[Stored data entries]
++++++++

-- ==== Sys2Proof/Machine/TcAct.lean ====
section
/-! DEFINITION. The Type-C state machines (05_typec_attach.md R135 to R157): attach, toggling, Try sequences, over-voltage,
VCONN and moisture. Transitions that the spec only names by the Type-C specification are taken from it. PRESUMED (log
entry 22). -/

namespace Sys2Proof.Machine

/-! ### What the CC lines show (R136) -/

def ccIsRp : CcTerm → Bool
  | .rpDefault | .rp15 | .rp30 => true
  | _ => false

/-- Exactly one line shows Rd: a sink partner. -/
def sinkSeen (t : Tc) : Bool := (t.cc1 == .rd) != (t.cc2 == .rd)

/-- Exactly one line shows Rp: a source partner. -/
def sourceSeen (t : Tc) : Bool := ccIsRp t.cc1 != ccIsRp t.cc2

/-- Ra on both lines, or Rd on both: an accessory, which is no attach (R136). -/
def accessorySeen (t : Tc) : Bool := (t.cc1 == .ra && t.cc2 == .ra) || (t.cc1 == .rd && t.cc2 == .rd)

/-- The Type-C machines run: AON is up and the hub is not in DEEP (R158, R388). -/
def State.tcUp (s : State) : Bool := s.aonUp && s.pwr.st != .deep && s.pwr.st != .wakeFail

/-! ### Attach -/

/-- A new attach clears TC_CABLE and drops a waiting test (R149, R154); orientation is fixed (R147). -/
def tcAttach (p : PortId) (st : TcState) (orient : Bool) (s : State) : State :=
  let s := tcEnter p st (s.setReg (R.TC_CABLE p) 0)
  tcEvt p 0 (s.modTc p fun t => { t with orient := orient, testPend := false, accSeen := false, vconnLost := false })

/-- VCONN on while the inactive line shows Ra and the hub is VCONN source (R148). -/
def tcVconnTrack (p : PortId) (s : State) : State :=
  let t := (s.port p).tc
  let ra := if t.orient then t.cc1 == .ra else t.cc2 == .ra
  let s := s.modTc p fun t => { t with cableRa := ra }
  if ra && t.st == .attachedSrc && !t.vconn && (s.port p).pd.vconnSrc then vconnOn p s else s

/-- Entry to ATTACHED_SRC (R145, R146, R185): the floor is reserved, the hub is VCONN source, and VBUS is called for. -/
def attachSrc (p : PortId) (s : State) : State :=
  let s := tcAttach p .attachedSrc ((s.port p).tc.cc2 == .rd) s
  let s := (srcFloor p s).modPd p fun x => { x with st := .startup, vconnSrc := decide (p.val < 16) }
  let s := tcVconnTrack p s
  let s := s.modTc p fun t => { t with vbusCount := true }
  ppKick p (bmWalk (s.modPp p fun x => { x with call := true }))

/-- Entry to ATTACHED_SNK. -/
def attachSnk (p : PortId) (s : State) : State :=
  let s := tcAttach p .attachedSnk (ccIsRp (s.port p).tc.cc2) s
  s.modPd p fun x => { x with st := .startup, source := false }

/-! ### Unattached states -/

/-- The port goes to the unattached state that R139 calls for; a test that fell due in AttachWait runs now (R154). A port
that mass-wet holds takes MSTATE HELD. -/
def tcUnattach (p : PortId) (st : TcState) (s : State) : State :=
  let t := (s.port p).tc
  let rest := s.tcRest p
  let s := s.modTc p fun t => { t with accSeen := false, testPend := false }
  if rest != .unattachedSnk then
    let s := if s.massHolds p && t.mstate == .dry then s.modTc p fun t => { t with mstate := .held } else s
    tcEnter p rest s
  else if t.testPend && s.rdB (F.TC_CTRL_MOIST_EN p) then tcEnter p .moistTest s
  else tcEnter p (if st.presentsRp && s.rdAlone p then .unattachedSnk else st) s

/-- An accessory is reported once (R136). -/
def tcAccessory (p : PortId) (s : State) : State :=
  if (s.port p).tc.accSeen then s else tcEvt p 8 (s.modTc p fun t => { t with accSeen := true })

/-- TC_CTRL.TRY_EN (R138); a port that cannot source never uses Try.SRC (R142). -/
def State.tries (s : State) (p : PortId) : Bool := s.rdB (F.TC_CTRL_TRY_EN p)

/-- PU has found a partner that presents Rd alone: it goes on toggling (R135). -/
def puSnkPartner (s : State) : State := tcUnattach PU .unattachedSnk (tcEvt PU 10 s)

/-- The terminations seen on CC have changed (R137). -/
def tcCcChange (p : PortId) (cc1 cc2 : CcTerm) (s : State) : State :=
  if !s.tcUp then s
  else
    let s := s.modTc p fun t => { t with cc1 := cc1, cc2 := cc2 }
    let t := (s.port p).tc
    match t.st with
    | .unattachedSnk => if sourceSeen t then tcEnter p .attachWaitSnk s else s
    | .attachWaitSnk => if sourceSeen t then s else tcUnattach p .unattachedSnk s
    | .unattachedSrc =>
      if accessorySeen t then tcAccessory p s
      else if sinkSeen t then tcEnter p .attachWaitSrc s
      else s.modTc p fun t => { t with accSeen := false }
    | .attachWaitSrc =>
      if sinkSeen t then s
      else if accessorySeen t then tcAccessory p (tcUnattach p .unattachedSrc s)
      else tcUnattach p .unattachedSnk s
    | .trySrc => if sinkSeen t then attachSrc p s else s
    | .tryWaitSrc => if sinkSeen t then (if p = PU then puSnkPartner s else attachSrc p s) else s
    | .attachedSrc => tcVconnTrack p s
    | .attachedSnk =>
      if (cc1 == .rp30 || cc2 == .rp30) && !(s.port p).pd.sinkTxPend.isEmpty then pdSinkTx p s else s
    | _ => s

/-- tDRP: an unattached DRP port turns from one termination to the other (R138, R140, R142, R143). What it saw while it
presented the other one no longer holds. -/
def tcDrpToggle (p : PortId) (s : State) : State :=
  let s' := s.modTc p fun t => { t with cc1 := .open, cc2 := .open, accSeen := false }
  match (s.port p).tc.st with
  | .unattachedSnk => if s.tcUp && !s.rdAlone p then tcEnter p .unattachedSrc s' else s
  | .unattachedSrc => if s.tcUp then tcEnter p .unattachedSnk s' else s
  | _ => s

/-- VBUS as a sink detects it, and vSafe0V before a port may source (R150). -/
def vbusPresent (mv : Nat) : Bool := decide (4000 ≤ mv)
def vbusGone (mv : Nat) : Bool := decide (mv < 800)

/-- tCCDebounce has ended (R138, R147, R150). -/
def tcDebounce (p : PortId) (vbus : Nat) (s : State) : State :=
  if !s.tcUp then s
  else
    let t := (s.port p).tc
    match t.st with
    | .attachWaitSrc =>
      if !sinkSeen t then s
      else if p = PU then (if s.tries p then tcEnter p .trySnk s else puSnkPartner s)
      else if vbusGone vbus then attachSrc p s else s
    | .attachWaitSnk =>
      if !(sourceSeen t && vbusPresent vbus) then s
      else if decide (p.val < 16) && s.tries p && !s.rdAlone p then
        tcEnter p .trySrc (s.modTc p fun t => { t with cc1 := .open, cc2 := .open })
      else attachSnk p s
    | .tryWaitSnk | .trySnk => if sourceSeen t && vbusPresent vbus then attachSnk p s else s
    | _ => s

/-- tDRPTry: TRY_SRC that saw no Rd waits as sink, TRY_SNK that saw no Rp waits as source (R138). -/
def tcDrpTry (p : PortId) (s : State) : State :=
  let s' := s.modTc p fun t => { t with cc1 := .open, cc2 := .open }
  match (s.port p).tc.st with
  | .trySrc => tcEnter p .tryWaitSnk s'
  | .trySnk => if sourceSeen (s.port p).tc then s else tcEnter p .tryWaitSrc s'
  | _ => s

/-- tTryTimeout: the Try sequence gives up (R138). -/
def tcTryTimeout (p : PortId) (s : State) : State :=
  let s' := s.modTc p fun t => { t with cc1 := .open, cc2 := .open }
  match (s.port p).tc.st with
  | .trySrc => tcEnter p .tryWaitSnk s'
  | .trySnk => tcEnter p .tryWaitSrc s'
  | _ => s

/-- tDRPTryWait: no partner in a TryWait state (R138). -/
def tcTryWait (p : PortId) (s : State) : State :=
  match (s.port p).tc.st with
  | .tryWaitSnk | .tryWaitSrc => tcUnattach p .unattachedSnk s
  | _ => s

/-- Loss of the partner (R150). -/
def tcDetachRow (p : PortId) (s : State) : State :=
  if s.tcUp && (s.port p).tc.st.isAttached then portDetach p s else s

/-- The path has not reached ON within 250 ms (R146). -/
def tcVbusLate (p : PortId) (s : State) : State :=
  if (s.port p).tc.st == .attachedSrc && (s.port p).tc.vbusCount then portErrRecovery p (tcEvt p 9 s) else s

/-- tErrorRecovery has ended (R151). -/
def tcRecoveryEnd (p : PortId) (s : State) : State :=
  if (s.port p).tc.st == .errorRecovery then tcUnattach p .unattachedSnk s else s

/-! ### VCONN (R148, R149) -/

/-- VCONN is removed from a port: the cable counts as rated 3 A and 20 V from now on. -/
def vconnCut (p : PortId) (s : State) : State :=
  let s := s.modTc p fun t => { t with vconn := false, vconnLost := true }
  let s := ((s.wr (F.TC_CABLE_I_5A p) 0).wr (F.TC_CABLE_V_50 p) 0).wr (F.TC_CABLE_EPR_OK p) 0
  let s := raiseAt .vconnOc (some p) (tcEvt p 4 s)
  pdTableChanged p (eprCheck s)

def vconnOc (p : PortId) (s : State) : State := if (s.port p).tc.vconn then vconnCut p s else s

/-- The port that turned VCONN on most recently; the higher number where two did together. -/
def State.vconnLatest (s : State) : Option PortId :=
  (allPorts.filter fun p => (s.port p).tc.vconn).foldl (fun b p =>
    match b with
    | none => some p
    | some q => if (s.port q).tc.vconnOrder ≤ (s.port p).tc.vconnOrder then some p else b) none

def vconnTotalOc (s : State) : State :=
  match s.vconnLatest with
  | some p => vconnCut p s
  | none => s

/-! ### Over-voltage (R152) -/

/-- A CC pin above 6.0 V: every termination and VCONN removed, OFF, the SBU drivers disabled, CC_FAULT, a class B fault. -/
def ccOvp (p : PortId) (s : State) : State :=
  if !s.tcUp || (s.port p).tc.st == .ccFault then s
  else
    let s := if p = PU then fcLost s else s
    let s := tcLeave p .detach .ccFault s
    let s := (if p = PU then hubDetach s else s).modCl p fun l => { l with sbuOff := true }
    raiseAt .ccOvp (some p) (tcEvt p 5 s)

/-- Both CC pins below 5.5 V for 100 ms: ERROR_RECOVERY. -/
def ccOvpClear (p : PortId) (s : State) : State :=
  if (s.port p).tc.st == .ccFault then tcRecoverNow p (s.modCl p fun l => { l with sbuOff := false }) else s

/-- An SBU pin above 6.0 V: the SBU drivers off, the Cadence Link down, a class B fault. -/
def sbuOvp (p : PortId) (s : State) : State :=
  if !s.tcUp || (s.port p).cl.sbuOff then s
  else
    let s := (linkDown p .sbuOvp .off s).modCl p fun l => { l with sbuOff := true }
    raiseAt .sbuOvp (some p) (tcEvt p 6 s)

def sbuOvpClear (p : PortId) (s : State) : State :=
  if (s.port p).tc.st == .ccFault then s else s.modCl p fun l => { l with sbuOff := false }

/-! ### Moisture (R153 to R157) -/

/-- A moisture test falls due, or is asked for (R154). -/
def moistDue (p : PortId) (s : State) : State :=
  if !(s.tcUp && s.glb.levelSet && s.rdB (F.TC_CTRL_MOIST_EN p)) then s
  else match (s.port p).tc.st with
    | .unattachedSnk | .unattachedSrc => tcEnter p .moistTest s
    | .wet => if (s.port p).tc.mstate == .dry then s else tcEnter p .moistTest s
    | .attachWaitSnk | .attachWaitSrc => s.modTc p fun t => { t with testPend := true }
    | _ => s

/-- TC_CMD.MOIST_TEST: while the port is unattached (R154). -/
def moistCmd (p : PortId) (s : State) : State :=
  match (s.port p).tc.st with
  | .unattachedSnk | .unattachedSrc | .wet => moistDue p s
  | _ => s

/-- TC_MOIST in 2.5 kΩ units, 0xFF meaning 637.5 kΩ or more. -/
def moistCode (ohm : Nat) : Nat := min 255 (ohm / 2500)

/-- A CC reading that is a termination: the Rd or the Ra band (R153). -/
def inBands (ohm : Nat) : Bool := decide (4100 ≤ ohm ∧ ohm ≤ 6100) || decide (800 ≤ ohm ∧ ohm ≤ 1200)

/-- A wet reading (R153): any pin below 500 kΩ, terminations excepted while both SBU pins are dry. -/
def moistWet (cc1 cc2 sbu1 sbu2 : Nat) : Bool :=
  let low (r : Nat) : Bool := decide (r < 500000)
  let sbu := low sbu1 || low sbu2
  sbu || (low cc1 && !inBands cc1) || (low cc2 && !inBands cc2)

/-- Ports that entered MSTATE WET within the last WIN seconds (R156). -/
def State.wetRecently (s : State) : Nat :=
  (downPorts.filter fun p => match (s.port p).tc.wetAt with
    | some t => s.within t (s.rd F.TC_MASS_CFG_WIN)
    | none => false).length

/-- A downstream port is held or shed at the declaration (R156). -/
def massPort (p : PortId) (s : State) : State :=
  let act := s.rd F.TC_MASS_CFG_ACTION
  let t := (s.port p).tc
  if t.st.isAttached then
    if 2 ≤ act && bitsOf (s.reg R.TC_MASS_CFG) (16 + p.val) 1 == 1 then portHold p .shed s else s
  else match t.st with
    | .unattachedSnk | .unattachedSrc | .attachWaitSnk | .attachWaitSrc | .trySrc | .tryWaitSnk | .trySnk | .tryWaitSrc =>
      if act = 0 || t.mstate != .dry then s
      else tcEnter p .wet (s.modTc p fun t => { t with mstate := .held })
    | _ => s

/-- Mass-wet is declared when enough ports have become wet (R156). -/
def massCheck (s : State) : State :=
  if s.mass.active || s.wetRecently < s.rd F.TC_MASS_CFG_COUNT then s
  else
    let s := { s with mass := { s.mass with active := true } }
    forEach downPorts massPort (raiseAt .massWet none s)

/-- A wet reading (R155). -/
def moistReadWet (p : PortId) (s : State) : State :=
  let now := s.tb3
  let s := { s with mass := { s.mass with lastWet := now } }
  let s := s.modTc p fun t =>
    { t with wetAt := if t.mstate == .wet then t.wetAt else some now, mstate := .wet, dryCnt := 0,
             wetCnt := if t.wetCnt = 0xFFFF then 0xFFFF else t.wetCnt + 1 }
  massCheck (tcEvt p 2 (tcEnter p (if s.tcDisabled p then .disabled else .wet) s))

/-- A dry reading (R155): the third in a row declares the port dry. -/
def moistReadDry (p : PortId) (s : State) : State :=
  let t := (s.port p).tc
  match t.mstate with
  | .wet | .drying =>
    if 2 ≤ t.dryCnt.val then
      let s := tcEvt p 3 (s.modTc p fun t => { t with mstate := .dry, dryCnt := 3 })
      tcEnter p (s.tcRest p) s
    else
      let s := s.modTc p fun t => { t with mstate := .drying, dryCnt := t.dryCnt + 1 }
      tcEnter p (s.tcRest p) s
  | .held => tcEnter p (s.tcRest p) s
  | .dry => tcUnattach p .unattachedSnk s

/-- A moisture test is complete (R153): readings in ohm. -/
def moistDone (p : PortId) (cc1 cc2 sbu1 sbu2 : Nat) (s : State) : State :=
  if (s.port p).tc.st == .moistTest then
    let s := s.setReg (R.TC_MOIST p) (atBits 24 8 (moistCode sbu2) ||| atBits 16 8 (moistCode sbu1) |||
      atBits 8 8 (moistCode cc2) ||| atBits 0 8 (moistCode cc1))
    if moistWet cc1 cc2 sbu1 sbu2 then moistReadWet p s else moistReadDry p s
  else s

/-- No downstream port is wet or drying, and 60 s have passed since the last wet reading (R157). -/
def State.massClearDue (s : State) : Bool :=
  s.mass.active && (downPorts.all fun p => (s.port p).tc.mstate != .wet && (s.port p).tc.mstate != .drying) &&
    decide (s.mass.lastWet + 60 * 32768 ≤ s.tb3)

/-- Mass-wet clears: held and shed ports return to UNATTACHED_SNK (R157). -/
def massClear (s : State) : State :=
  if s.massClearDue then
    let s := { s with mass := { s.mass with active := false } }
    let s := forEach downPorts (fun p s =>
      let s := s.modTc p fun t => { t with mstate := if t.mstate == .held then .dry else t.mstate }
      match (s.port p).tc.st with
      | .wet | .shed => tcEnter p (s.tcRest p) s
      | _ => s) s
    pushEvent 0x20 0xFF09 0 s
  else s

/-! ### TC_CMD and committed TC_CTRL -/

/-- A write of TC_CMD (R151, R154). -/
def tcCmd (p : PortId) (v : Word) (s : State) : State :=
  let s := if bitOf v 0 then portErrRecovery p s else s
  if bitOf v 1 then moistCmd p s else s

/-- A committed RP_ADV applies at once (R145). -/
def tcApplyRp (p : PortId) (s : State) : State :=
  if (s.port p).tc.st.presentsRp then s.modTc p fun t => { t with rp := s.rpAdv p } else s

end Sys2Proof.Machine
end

++++++++

(Task statement): If a line of the data holds the string "inBands", count it. Then state the total and nothing more.

(Result): 2